In vivo impact of tubulin polymerization promoting protein (Tppp) knockout to the airway inflammatory response.

Microtubule dysfunction has been implicated as a mediator of inflammation in multiple diseases such as disorders of the cardiovascular and neurologic systems. Tubulin polymerization promoting protein (Tppp) facilitates microtubule elongation and regulates tubulin acetylation through inhibition of cytosolic deacetylase enzymes. Pathologic alterations in microtubule structure and dynamics have been described in cystic fibrosis (CF) and associated with inflammation, however the causality and mechanism remain unclear. Likewise, Tppp has been identified as a potential modifier of CF airway disease severity. Here we directly assess the impact of microtubule dysfunction on infection and inflammation by interrogating wild type and a Tppp knockout mouse model (Tppp - / -). Mice are challenged with a clinical isolate of Pseudomonas aeruginosa-laden agarose beads and assessed for bacterial clearance and inflammatory markers. Tppp - / - mouse model demonstrate impaired bacterial clearance and an elevated inflammatory response compared to control mice. These data are consistent with the hypothesis microtubule dysregulation is sufficient to lead to CF-like airway responses in mice.

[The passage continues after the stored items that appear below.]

-- ==== Sys2Proof/Machine/Reassembly.lean ====
section
/-! DEFINITION. The reassembly engine: taking passed slices, deadlines, abandon requests, routing, its restart
(chapter 4). -/

namespace Sys2Proof.Machine

/-! ## Routing completed messages (R73 to R76) -/

/-- A stream 1..4093 message is offered to its delivery queue (R74, R92): accepted below capacity, else abandoned as
QUEUE_FULL. -/
def State.offerToQueue (s : State) (d : Descriptor) (seq : SeqNo) : State :=
  let q := (s.entry d.stream).queue
  if s.occupancy q < s.activeBank.capacities.get q then
    State.report
      { s with delivery := { s.delivery with dqs := s.delivery.dqs.set q (s.delivery.dqs.get q ++ [d]) } }
      (fun st => st.deliveredMessage d.stream)
  else s.abandonMessage d.stream .queueFull seq d.length d.blocks.length

/-- A stream 0 message is offered to the backbone share (R75, R123, R125): its bytes are copied and its blocks
returned, or it is dropped as MGMT_DROPPED. -/
def State.offerToShare (s : State) (d : Descriptor) : State :=
  let s1 := s.returnRx d.blocks.length
  if s.mgmt.bbShare.length < Config.shareSize then
    let r : Request := { source := .backbone, bytes := d.blocks.flatten, position := s.mgmt.nextIntake }
    State.report
      { s1 with mgmt := { s1.mgmt with bbShare := s1.mgmt.bbShare ++ [r], nextIntake := s1.mgmt.nextIntake + 1 } }
      (fun st => st.deliveredMessage Config.mgmtStream)
  else s1.report (fun st => st.event .mgmtDropped)

/-- The lowest offset at which two byte strings differ, or the shorter length when one continues the other; none when
they are equal (R171). -/
def firstDiff : Nat → List Byte → List Byte → Option Nat
  | _, [], [] => none
  | i, x :: xs, y :: ys => if x = y then firstDiff (i + 1) xs ys else some i
  | i, [], _ :: _ => some i
  | i, _ :: _, [] => some i

/-- The probe buffer, while a probe runs. -/
def State.probeBuffer (s : State) : List Byte :=
  match s.mgmt.executor with
  | .probing _ p => p.buffer
  | .idle | .ready _ _ | .reading _ _ | .preparing _ _ _ _ | .sweeping _ _ _ | .restarting _ _ => []

/-- A stream 4094 message goes to the probe comparator (R76, R171): compared while the probe is AWAITING, else a
stray. -/
def State.offerToProbe (s : State) (d : Descriptor) : State :=
  let s1 := s.returnRx d.blocks.length
  if s.probeAwaiting then
    let s2 := s1.report (fun st => st.deliveredMessage Config.probeStream)
    match firstDiff 0 d.blocks.flatten s.probeBuffer with
    | none => s2.endProbe 1 0 d.length 0 d.lanes
    | some off => s2.endProbe 2 0 d.length off d.lanes
  else s1.report (fun st => st.event .probeStray)

/-- A completed message is routed by its stream number (R73). -/
def State.routeMessage (s : State) (d : Descriptor) (seq : SeqNo) : State :=
  if d.stream = Config.mgmtStream then s.offerToShare d
  else if d.stream = Config.probeStream then s.offerToProbe d
  else s.offerToQueue d seq

/-! ## Taking a passed slice (R61 to R65) -/

/-- Abandon the message a stream is assembling, with a reason, at a slice that does not belong to it: the stream enters
IDLE (R61, R62 step 1, R65 step 1, R69). -/
def State.abandonOpen (s : State) (c : Ctx) (reason : AbandonReason) (seq : SeqNo) : State :=
  (((s.freeCtx c.stream).notDiscarding c.stream).abandonMessage c.stream reason seq c.gathered c.blocks.length)

/-- Abandon the message a stream is assembling together with the slice at which it is abandoned. -/
def State.abandonWith (s : State) (c : Ctx) (reason : AbandonReason) (seq : SeqNo) (gathered : Nat) : State :=
  ((s.freeCtx c.stream).abandonMessage c.stream reason seq gathered (c.blocks.length + 1))

/-- Discard a slice as ORPHAN (R72). -/
def State.orphanSlice (s : State) (k : Nat) : State := (s.returnRx 1).report (fun st => st.discardedSlice k .orphan)

/-- A new message is cut short before it (R62 step 1, R65 step 1): TRUNCATED. -/
def State.truncateOpen (s : State) (sl : Slice) : State :=
  match s.ctxOf sl.stream with
  | some c => s.abandonOpen c .truncated sl.seq
  | none => s

/-- A FIRST slice's new message is abandoned with its block, and the stream is DISCARDING (R62 steps 2 and 3). -/
def State.rejectFirst (s : State) (sl : Slice) (reason : AbandonReason) : State :=
  (s.toDiscarding sl.stream).abandonMessage sl.stream reason sl.seq Config.maxFill 1

/-- A FIRST slice (R62). -/
def State.takeFirst (s0 : State) (sl : Slice) (p : Path) : State :=
  let s := s0.truncateOpen sl
  let e := s.entry sl.stream
  let declared := sl.aux.toNat
  if declared < Config.maxFill + 1 then s.rejectFirst sl .badDeclared
  else if e.maxLen < declared then s.rejectFirst sl .oversize
  else if Config.numContexts ≤ s.engine.ctxs.length then s.rejectFirst sl .noContext
  else
    (s.notDiscarding sl.stream).bindCtx
      { stream := sl.stream
        blocks := [sl.payload]
        declared := declared
        gathered := Config.maxFill
        check := crc16 sl.payload
        lanes := LaneSet.single p
        timer := Deadline.after s.time (e.asmLimit * Config.assemblyUnit)
        lastSeq := sl.seq }

/-- A MIDDLE slice appended to a context (R63). -/
def Ctx.append (c : Ctx) (sl : Slice) (p : Path) : Ctx :=
  { c with
    blocks := c.blocks ++ [sl.payload]
    gathered := c.gathered + Config.maxFill
    check := crc16From c.check sl.payload
    lanes := c.lanes.union (LaneSet.single p)
    lastSeq := sl.seq }

/-- A MIDDLE slice (R63). -/
def State.takeMiddle (s : State) (sl : Slice) (p : Path) : State :=
  match s.ctxOf sl.stream with
  | none => (s.orphanSlice sl.stream).toDiscarding sl.stream
  | some c =>
    if c.declared ≤ c.gathered + Config.maxFill then
      (s.toDiscarding sl.stream).abandonWith c .lengthMismatch sl.seq (c.gathered + Config.maxFill)
    else (s.freeCtx sl.stream).bindCtx (c.append sl p)

/-- A LAST slice (R64). -/
def State.takeLast (s : State) (sl : Slice) (p : Path) : State :=
  match s.ctxOf sl.stream with
  | none => (s.orphanSlice sl.stream).notDiscarding sl.stream
  | some c =>
    let s1 := s.notDiscarding sl.stream
    if c.gathered + sl.payload.length ≠ c.declared then
      s1.abandonWith c .lengthMismatch sl.seq (c.gathered + sl.payload.length)
    else if (s.entry sl.stream).checkEnable ∧ crc16From c.check sl.payload ≠ sl.aux then
      s1.abandonWith c .checkFailed sl.seq c.declared
    else
      (s1.freeCtx sl.stream).routeMessage
        { stream := sl.stream
          length := c.declared
          lanes := c.lanes.union (LaneSet.single p)
          blocks := c.blocks ++ [sl.payload] }
        sl.seq

/-- An ONLY slice (R65). -/
def State.takeOnly (s0 : State) (sl : Slice) (p : Path) : State :=
  let s := (s0.truncateOpen sl).notDiscarding sl.stream
  let e := s.entry sl.stream
  let fill := sl.payload.length
  if e.maxLen < fill then s.abandonMessage sl.stream .oversize sl.seq fill 1
  else if e.checkEnable ∧ crc16 sl.payload ≠ sl.aux then s.abandonMessage sl.stream .checkFailed sl.seq fill 1
  else
    s.routeMessage { stream := sl.stream, length := fill, lanes := LaneSet.single p, blocks := [sl.payload] } sl.seq

/-- The gap flag's step (R61): a message under assembly is abandoned as GAP. -/
def State.applyGap (s : State) (sl : Slice) (gap : Bool) : State :=
  if gap then
    match s.ctxOf sl.stream with
    | some c => s.abandonOpen c .gap sl.seq
    | none => s
  else s

/-- A passed slice (R61, then R62 to R65 by position). -/
def State.engineSlice (s : State) (sl : Slice) (p : Path) (gap : Bool) : State :=
  let s1 := s.applyGap sl gap
  match sl.pos with
  | .first => s1.takeFirst sl p
  | .middle => s1.takeMiddle sl p
  | .last => s1.takeLast sl p
  | .only => s1.takeOnly sl p

/-- An abandon request (R69): ASSEMBLING is abandoned with the reason, DISCARDING becomes IDLE with no abandon, IDLE
stays. -/
def State.engineAbandon (s : State) (k : Nat) (reason : AbandonReason) : State :=
  match s.ctxOf k with
  | some c => s.abandonOpen c reason c.lastSeq
  | none => s.notDiscarding k

/-- The engine deals with an item whole (R60). -/
def State.engineItem (s : State) : Item → State
  | .slice sl p gap => s.engineSlice sl p gap
  | .abandon k reason => s.engineAbandon k reason

/-- A stream's next item, in the order the merge unit sent them (R60). -/
def State.nextItem (s : State) (k : Nat) : Option Item := s.engine.items.find? (fun it => it.stream == k)

/-- The stream's next item is taken out. -/
def State.dropItem (s : State) (k : Nat) : State :=
  { s with engine := { s.engine with items := s.engine.items.eraseP (fun it => it.stream == k) } }

/-- The engine takes every item a stream has waiting, in order; `fuel` bounds how many. -/
def State.drainItems (k : Nat) : Nat → State → State
  | 0, s => s
  | fuel + 1, s =>
    match s.nextItem k with
    | some it => State.drainItems k fuel ((s.dropItem k).engineItem it)
    | none => s

/-- REASSEMBLY_SLICE_TAKEN (R61). -/
def execReassemblySliceTaken (k : Nat) (s : State) : Host.Outcome State Fault Refusal :=
  live s fun s =>
    match s.nextItem k with
    | some (.slice sl p gap) => (s.dropItem k).engineSlice sl p gap
    | some (.abandon _ _) => s
    | none => s

/-- ABANDON_REQUEST_TAKEN (R69). -/
def execAbandonRequestTaken (k : Nat) (s : State) : Host.Outcome State Fault Refusal :=
  live s fun s =>
    match s.nextItem k with
    | some (.abandon k' reason) => (s.dropItem k).engineAbandon k' reason
    | some (.slice _ _ _) => s
    | none => s

/-- ASSEMBLY_DEADLINE (R67): the context's message is abandoned as STALL and its stream is DISCARDING. -/
def execAssemblyDeadline (k : Nat) (s : State) : Host.Outcome State Fault Refusal :=
  live s fun s =>
    match s.ctxOf k with
    | some c =>
      if c.timer.reached s.time then
        ((s.freeCtx k).toDiscarding k).abandonMessage k .stall c.lastSeq c.gathered c.blocks.length
      else s
    | none => s

/-- The blocks of the passed slices the engine has not taken. -/
def itemBlocks (items : List Item) : Nat :=
  (items.map (fun it => match it with | .slice _ _ _ => 1 | .abandon _ _ => 0)).sum

/-- The blocks in the contexts' block lists. -/
def ctxBlocks (ctxs : List Ctx) : Nat := (ctxs.map (fun c => c.blocks.length)).sum

/-- REASSEMBLY_RESTART (R79): every context freed, every item dropped, their blocks returned, every stream IDLE;
nothing is counted or logged. -/
def execReassemblyRestart (s : State) : Host.Outcome State Fault Refusal :=
  restartPart s .reassembly fun s =>
    let s1 := s.returnRx (ctxBlocks s.engine.ctxs + itemBlocks s.engine.items)
    { s1 with engine := { discarding := 0, ctxs := [], items := [] } }

end Sys2Proof.Machine
end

Ibuprofen regulation of microtubule dynamics in cystic fibrosis epithelial cells.

High-dose ibuprofen, an effective anti-inflammatory therapy for the treatment of cystic fibrosis (CF), has been shown to preserve lung function in a pediatric population. Despite its efficacy, few patients receive ibuprofen treatment due to potential renal and gastrointestinal toxicity. The mechanism of ibuprofen efficacy is also unclear. We have previously demonstrated that CF microtubules are slower to reform after depolymerization compared with respective wild-type controls. Slower microtubule dynamics in CF cells are responsible for impaired intracellular transport and are related to inflammatory signaling. Here, it is identified that high-dose ibuprofen treatment in both CF cell models and primary CF nasal epithelial cells restores microtubule reformation rates to wild-type levels, as well as induce extension of microtubules to the cell periphery. Ibuprofen treatment also restores microtubule-dependent intracellular transport monitored by measuring intracellular cholesterol transport. These effects are specific to ibuprofen as other cyclooxygenase inhibitors have no effect on these measures. Effects of ibuprofen are mimicked by stimulation of AMPK and blocked by the AMPK inhibitor compound C. We conclude that high-dose ibuprofen treatment enhances microtubule formation in CF cells likely through an AMPK-related pathway. These findings define a potential mechanism to explain the efficacy of ibuprofen therapy in CF.